The second CUDA context on the default device (0) you are seeing is nvenc getting fed non-CUDA frames, which triggers it to create its own CUDA context to re-uploads the frames on.
nvenc has its own option (-gpu) controlling on which device it creates that context.
But really, why even download in the first place, just for nvenc to re-upload immediately?
comment:3 by , 5 years ago
Replying to oromit:
hwdownload copies frames _from_ the device, and thus uses the context of the frames it gets as input. The outcoming frames are in system RAM and not tied to any device.
Yes.
hwdownload -- copy from GPU memory to system memory.
hwupload -- copy from system memory to GPU memory.
Is it correct?
The second CUDA context on the default device (0) you are seeing is nvenc getting fed non-CUDA frames, which triggers it to create its own CUDA context to re-uploads the frames on.
nvenc has its own option (-gpu) controlling on which device it creates that context.
I tried to use "-gpu 2" setting, the result is the same.

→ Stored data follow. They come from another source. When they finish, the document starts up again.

-- ==== Sys2Proof/Config.lean ====
section
/-!
DEFINITION. What an implementation fixes and the spec leaves open: constants without a body, so that nothing can be
proved of a value of theirs (assumption log 7 and 8).
-/

namespace Sys2Proof

/-- A free value: the n-th value the spec leaves open in a run (log 7). -/
opaque Config.freeValue : Nat → Nat

/-- A free decision: the n-th choice the spec leaves to chance (R302) in a run (log 7). -/
opaque Config.freeBit : Nat → Bool

/-- The coefficient that R201 names when its phase rounds up to 64, beyond the last phase of a set, by tap (log 7). -/
opaque Config.coefBeyond : Nat → Int

/-- Ed25519 verification (R50): public key, message, signature. Its standard is outside the spec (log 8). -/
opaque Config.ed25519Verify : List Byte → List Byte → List Byte → Bool

/-- What an image body holds (R49): Eloavia tools produce the body, and its inner form is not stated (log 8). -/
opaque Config.imageBlock : List Byte → Machine.ConfigBlock

/-- A byte of a boot control block copy, by its offset: the spec names the block's fields and not their places (log 87). -/
opaque Config.bootBlockByte : Machine.BootBlock → Nat → Byte

end Sys2Proof
end

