/-- DC_OUTPUT_LATE, once per frame and stream (R155). -/
def reportLate (c : Chip) (i : Nat) (item : Bool) (f n y : Nat) (due : Option Nat) : Chip :=
  match due, sceneFrame? (chan c i item) f with
  | some t, some x =>
    if x.late || nowNs c ≤ t then c
    else
      raiseOwn (updFrame c i item f (fun x => { x with late := true })) (stOwner c i) 0x2010
        [w i, w f, w n, w y, w (nowNs c - t)]
  | _, _ => c

/-! ## The decoders' work (R152, R154) -/

/-- Bits of a tile row wait that its last suspension had not seen, or its loss is known. -/
def rowWaits (x : SceneFrame) (n y : Nat) : Bool :=
  match x.rows.find? (fun d => d.array = n && d.row = y) with
  | some d => d.closed || d.outputFull || d.tried < d.bytes.length || d.saved.isNone && d.bytes ≠ []
  | none => x.closed || x.rows.any (fun d => d.array = n && y < d.row)
/-- Its decoding has been suspended. -/
def rowSuspended (x : SceneFrame) (n y : Nat) : Bool :=
  match x.rows.find? (fun d => d.array = n && d.row = y) with
  | some d => d.saved.isSome
  | none => false

/-- Tile rows of an array still to be decoded: the next in plane mode, any in ray mode. -/
def rowsToDo (ch : Channel) (x : SceneFrame) (n : Nat) : List Nat :=
  match ch.hist.find? (fun a => a.frame = x.num && a.array = n) with
  | some a =>
    let l := (List.range a.rows.length).filter (fun y => nth a.rows y = [])
    if a.ray then l else l.take 1
  | none => [0]
/-- The frames before one have what its decoding needs (R152). -/
def earlierDone (ch : Channel) (x : SceneFrame) (n y : Nat) : Bool :=
  (ch.frames.takeWhile (fun g => g.num ≠ x.num)).all (fun g => match ch.hist.find? (fun a => a.frame = g.num && a.array = n) with
    | some a => if a.ray then (a.rows.take (y + 513)).all (· ≠ []) else a.rows.all (· ≠ [])
    | none => !g.copy && arrayCount ch g.num ≤ n && arrayCount ch g.num ≠ 0)

/-- A piece of work: stream, stored or live, frame, array, tile row. -/
abbrev Piece := Nat × Bool × Nat × Nat × Nat
/-- Pieces of a channel that a decoder may take. -/
def piecesOf (c : Chip) (i : Nat) (item suspended : Bool) : List Piece :=
  let ch := chan c i item
  ch.frames.flatMap (fun x => if x.copy then [] else
    (List.range (arraysSeen ch x)).flatMap (fun n =>
      ((rowsToDo ch x n).filter (fun y => rowWaits x n y && rowSuspended x n y = suspended && earlierDone ch x n y &&
        !c.decs.any (fun d => match d.work with
          | some (j, it, f, m, r) => j = i && it = item && f = x.num && m = n && (!isRay ch x.num || r = y)
          | none => false))).map (fun y => (i, item, x.num, n, y))))
/-- Earliest deadline first, then the lower stream, then the lower array. -/
def pieceFirst (c : Chip) (a b : Piece) : Bool :=
  let t := fun (p : Piece) => (rowDue c p.1 p.2.1 p.2.2.1 (p.2.2.2.1, p.2.2.2.2)).getD (2 ^ 100)
  t a < t b || (t a = t b && (a.1 < b.1 || (a.1 = b.1 && a.2.2.2.1 < b.2.2.2.1)))
/-- The next piece of work. -/
def nextPiece (c : Chip) (suspended : Bool) : Option Piece :=
  ((List.range 16).flatMap (fun i => piecesOf c i false suspended ++ piecesOf c i true suspended)).foldl
    (fun best p => match best with
      | none => some p
      | some b => if pieceFirst c p b then some p else some b) none
/-- A free decoder takes work. -/
def takeWork (c : Chip) (suspended : Bool) (dd : Nat) : Chip :=
  let d := nth c.decs dd
  if d.work.isSome || d.isolated then c
  else match nextPiece c suspended with
    | none => c
    | some p => updDec c dd (fun d => { d with work := some p, suspended := false })
def dispatchDecoders (c : Chip) : Chip := (List.range 8).foldl (fun c dd => takeWork c false dd) c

But really, why even download in the first place, just for nvenc to re-upload immediately?
As far as I understand my configuration on filter_complex
-filter_complex "[0:v]scale_npp=-1:-1:format=yuv420p:interp_algo=lanczos,hwdownload,format=yuv420p[v0]"
works as follows:
- Input stream "[0:v]" copying to GPU memory;
- GPU "scale_npp" input stream to "-1:-1" with "format=yuv420p:interp_algo=lanczos";
- GPU "hwdownload" with "format=yuv420p" from GPU memory to system memory with name [v0].
Is it correct?
If this is meant to be a bug report please test current FFmpeg git head and provide the simplified (!) command line together with the complete, uncut console output to make this a valid ticket.